When it comes to family and the bond families have with one another, it’s no doubt that you should be able to count on your family when the chips are down, right? In my heart, family matters. It’s the main piece to any puzzle.
Unfortunately, that isn’t always the case.
When I was a kid, I grew up in a tight-knit family. I saw fights, arguments, crying and lots of love in between it all. No matter the issue, there was a bond that I always saw that was very important.
Yes, people gave each other the silent treatment. Yes, people gave each other evil looks. Yes, people cursed at each other and said hurtful things. But in the end, they forgave and “forgot” about the issue. To me that is what life is all about – the true meaning of the word family.
“You forgive and you forget. ” The phrase is not meant to take literally, in my opinion. What it means to me is that if you have a downfall with a loved one, take time away for awhile and try to get a breath. Chill out, so to speak. After you’re ready to talk, explain how you feel, try to forgive because life is too damn short and get over it – don’t forget the situation because obviously you learned something out of the argument, right?
I’ve been thinking long and hard about sharing my life with my in-laws. If you’ve been a long time reader of New York Chica (thank you!!) then you will notice that I rarely write about family issues because that is not what my blog is about. I want people to come by, read what I posted and leave on a good note.
But life isn’t always happy. We all go thru some drama whether we like it or not. It’s a part of life, especially if you’re married. Because not only are you married to your spouse, you’re also married to their family. You may not agree with that but in reality if you really think about it, it’s true. Your in-laws become your family and vice-versa. Your job is to get along or at least try for the sake of your spouse.

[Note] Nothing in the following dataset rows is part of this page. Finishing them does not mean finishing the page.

-- ==== Sys2Proof/Machine/Cache.lean ====
section
/-! DEFINITION. Steps of the memory system that change no value a program reads: eviction from the L1, update-line merges, and
the lines, misses, compression and write-back of the L2 slices (05/R116 to R131, 06/R151). -/

namespace Sys2Proof.Machine

/-! ## L1 -/

/-- L1_EVICTION: a line that is not busy and has no fill outstanding is written back and dropped (05/R116, R118)
(one point DEDUCED, log entry 84). -/
def execL1Eviction (core ctx line : Nat) (s : State) : Out :=
  match s.line? core ctx line with
  | none => .next s
  | some l => .next (if !s.lineBusy l && !s.lineFilling l then s.evictLine l none else s)

/-- UPDATE_LINE_MERGE: an update line is evicted and merges at its home (05/R120) (one point DEDUCED, log entry 84). -/
def execUpdateLineMerge (core ctx line : Nat) (s : State) : Out := .next (s.mergeOwn core ctx line)

/-! ## Compression (05/R128) -/

/-- The encoding of a line as it stands: RAW unless its page is compressible (05/R128). -/
def State.encodingNow (s : State) (line : Nat) (comp : Bool) : Nat :=
  if comp then lineEncoding (lineOf (memRead s.mem (128 * line) 128)) else 6

/-- The bytes a slice keeps for a line in an encoding (05/R130). -/
def State.stored (s : State) (line enc : Nat) : List Byte := encodeLine enc (lineOf (memRead s.mem (128 * line) 128))

/-! ## Places in a slice (05/R126, R131) -/

/-- The set of a line. -/
def l2Set (line : Nat) : Nat := line % 12288
/-- Lines that share a slice and a set with a line. -/
def L2.setOf (l2 : L2) (line : Nat) : List L2Line :=
  l2.lines.filter fun x => x.slice == sliceOf (128 * line) && x.set == l2Set line
/-- A way holds nothing. -/
def wayEmpty (l : List L2Line) (w : Nat) : Bool := !(l.any fun x => x.way == w)
/-- The free half of a way that holds one compressed line. -/
def freeHalf (l : List L2Line) (w : Nat) : Option Nat :=
  match l.filter fun x => x.way == w with
  | [x] => if x.half = 0 then some 1 else if x.half = 1 then some 0 else none
  | _ => none
/-- The place of a line among those of its set: way and half, 2 for a whole block. -/
def placeFor (l : List L2Line) (raw : Bool) : Option (Nat × Nat) :=
  let ways := List.range 16
  let empty := ways.find? fun w => wayEmpty l w
  if raw then empty.map fun w => (w, 2)
  else
    match ways.find? fun w => (freeHalf l w).isSome with
    | some w => some (w, (freeHalf l w).getD 0)
    | none => empty.map fun w => (w, 0)

/-- The order in which lines leave (05/R123). -/
def l2Victim : List L2Line → Option L2Line
  | [] => none
  | a :: l =>
    match l2Victim l with
    | none => some a
    | some b => if b.prio < a.prio ∨ (b.prio = a.prio ∧ b.used < a.used) then some b else some a

/-- A line leaves the slice: written toward DDR if dirty, else dropped, and what the home holds is DDR's again, with its code there
(05/R126, R127; 01/R13). -/
def State.l2Evict (s : State) (x : L2Line) : State :=
  let l2 := { s.l2 with lines := dropBy (fun y => y.line == x.line) s.l2.lines }
  let clean := dropBy (· == x.line) l2.bad
  { s with l2 :=
      if x.dirty then l2.queueWrite x.line (lineOf (memRead s.mem (128 * x.line) 128))
      else { l2 with bad := if l2.ddrBad.contains x.line then x.line :: clean else clean } }

/-- A place made for a line, evicting at most n lines of its set, and the place (one point DESIGN CHOICE, log entry 77). -/
def State.l2Room (s : State) (line : Nat) (raw : Bool) : Nat → State × Option (Nat × Nat)
  | 0 => (s, placeFor (s.l2.setOf line) raw)
  | n + 1 =>
    match placeFor (s.l2.setOf line) raw with
    | some p => (s, some p)
    | none =>
      match l2Victim (s.l2.setOf line) with
      | none => (s, none)
      | some v => State.l2Room (s.l2Evict v) line raw n

/-- A line brought into its slice (one point DESIGN CHOICE, log entry 77). -/
def State.l2Fill (s : State) (line : Nat) (comp written : Bool) : State :=
  let e := s.encodingNow line comp
  let r := s.l2Room line (e == 6) 32
  match r.2 with
  | none => r.1
  | some p =>
    let x : L2Line :=
      { slice := sliceOf (128 * line), set := l2Set line, way := p.1, half := p.2, line := line, enc := e, store := s.stored line e, dirty := written
        comp := comp, prio := 1, used := s.time.cyc }
    { r.1 with l2 := { r.1.l2 with lines := r.1.l2.lines ++ [x] } }

/-! ## Misses and write-back (05/R127) -/

/-- A wanted line forgotten, and its miss register closed. -/
def State.l2Done (s : State) (line : Nat) : State :=
  { s with l2 := { s.l2 with want := dropBy (fun x => x.1 == line) s.l2.want, miss := dropBy (fun x => x.2 == line) s.l2.miss } }

/-- The filter hits for a line. -/
def L2.probe (l2 : L2) (line : Nat) : Bool := (filterSlots line).all fun i => l2.counter (sliceOf (128 * line)) i != 0

/-- A line has crossed its memory link, so the link's flits are good again (01/R12). -/
def State.linkGood (s : State) (line : Nat) : State :=
  { s with board := { s.board with mlRetry := dropBy (fun x => x.1 == linkOf (128 * line)) s.board.mlRetry } }

/-- L2_MISS: a wanted line takes a miss register, or with it brings its line in; with none free a read bypasses, held while the
filter hits, and a write waits. -/
def execL2Miss (line : Nat) (s : State) : Out :=
  match s.l2.want.find? fun x => x.1 == line with
  | none => .next s
  | some w =>
    let slice := sliceOf (128 * line)
    if s.linkBusy line then .next s
    else if s.l2.miss.any fun x => x.2 == line then .next (((s.linkGood line).l2Done line).l2Fill line w.2.1 w.2.2)
    else if (s.l2.miss.filter fun x => x.1 == slice).length < 256 then
      .next { s with l2 := { s.l2 with miss := s.l2.miss ++ [(slice, line)] } }
    else if w.2.2 || s.l2.probe line then .next s
    else .next (s.l2Done line)

/-- DDR_WRITE_ACK: the buffer chip acknowledges the oldest write of a line: DDR holds it, and both counters fall. -/
def execDdrWriteAck (line : Nat) (s : State) : Out :=
  match s.l2.writes.find? fun w => w.line == line with
  | none => .next s
  | some w =>
    let l2 := (filterSlots line).foldl (fun (x : L2) i => x.setCounter w.slice i (x.counter w.slice i - 1)) s.l2
    let writes := l2.writes.erase w
    .next { s.linkGood line with
            ddr := memWrite s.ddr (128 * line) (lineRead w.data 0 128)
            l2 := { l2 with writes := writes, ddrBad := s.l2.codeOf line s.l2.ddrBad } }

/-! ## Recompression (05/R128, R131) -/

/-- A resident line changed. -/
def State.setL2 (s : State) (x : L2Line) : State :=
  { s with l2 := { s.l2 with lines := editBy (fun y => y.line == x.line) (fun _ => x) s.l2.lines } }

/-- A resident line's stored bytes are no longer those of its content. -/
def State.needsMove (s : State) (x : L2Line) : Bool :=
  let e := s.encodingNow x.line x.comp
  e != x.enc || s.stored x.line e != x.store

/-- L2_LINE_MOVE: a written line is recompressed. One that grows past 64 bytes keeps its block and its partner moves to a free
half elsewhere in the set, or is evicted; one that shrinks takes half 0 of its block. -/
def execL2LineMove (line : Nat) (s : State) : Out :=
  match s.l2.lines.find? fun x => x.line == line with
  | none => .next s
  | some x =>
    let e := s.encodingNow line x.comp
    let b := s.stored line e
    if e = x.enc then .next (s.setL2 { x with store := b })
    else if e = 6 then
      let partner := (s.l2.setOf line).find? fun y => y.way == x.way && y.line != line
      let x' := { x with enc := e, store := b, half := 2 }
      let s1 := s.setL2 x'
      match partner with
      | none => .next s1
      | some y =>
        match placeFor (x' :: (s.l2.setOf line).filter fun z => z.way != x.way) false with
        | none => .next (s1.l2Evict y)
        | some p => .next (s1.setL2 { y with way := p.1, half := p.2 })
    else if x.enc = 6 then .next (s.setL2 { x with enc := e, store := b, half := 0 })
    else .next (s.setL2 { x with enc := e, store := b })

end Sys2Proof.Machine
end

So here’s the thing; it’s been a few years since I last spoke to my sister-in-law — not by choice (I should say in-laws but this is the main issue). To be totally honest, we were extremely close once upon a time. When I say close, I mean close like sisters. We would talk on the phone almost daily. My kids would sleep over her house and vice-versa. But as time went on and as my daughter got older, my husband and I thought it would be a good idea for our daughter to stop sleeping in the same bed with her male cousin and brother.
Fair enough, right? We are her parents and adults should respect the parent’s rules and wishes, no matter what it is, right? Plus, why should a 9-year-old girl sleep in the same bed with the opposite sex?

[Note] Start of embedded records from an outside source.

-- ==== Sys2Proof/Machine/Core.lean ====
section
/-! DEFINITION. The machine as the host names it. -/

def Sys2Proof.core : Host.Core :=
  { State := Sys2Proof.Machine.State, Fault := Sys2Proof.Machine.Fault, Refusal := Sys2Proof.Machine.Refusal
    step := Sys2Proof.Machine.step, reset := Sys2Proof.Machine.State.reset }
end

Well, for my SIL, that didn’t work out as planned. I spoke to her about our feelings of having our daughter sleep in a separate bed because she was getting older and we’re trying to teach our daughter about self-respect. We feel as her parents, we should be able to set rules for our kids regardless of where they are. Our rule was, she should sleep by herself when boys are around or she’s not allowed to have a sleepover at all.
After I said what I had to say, it caused a huge disagreement and caused unnecessary accusations about us not trusting her, her family or her home. I tried to explain that it was nothing against her or her kids (she has 3 boys), it’s just how kids are. At that age (age 9 or at times even earlier) kids can become experimental because of hormones and all, especially with stuff they learn and hear at school. It was not meant for any negativity or any problems. Boy, was I wrong. Since she’s a very opinionated person, I figured I would be able to express my own opinions about my kids, right?
It was like she took the whole situation and flipped it around. It was now about us not trusting her and all hell broke loose. At the time my daughter was 9-years-old. She’s twelve now. It’s been 3 years since we last spoke. Til this day, we still do not speak. I’ve apologized for “hurting” her (she accused me of hurting her on purpose) many times because that was not my intention and still she has put up a brick wall.
It’s a hard situation. I would love for her to be back in our lives again but I don’t want any negativity in our lives or anyone who disrespects our rules as a parent or even accuse us of not trusting her. You know what I mean?
We should be able to have ground rules for our kids and people should respect that.
If you’ve seen The Real Housewives of New Jersey lately, then you may noticed our situation is very similar to Teresa’s and Melissa’s relationship. I can’t help but wonder what is the reason for the brick wall my sister-in-law has built for us? What is she trying to prove?
I wish I knew. I guess only time will tell. But after 3 years, should I even bother? Or should I wait and see?
How do you deal with your in-laws when you have a disagreement and/or rules they won’t accept? I would love some advice.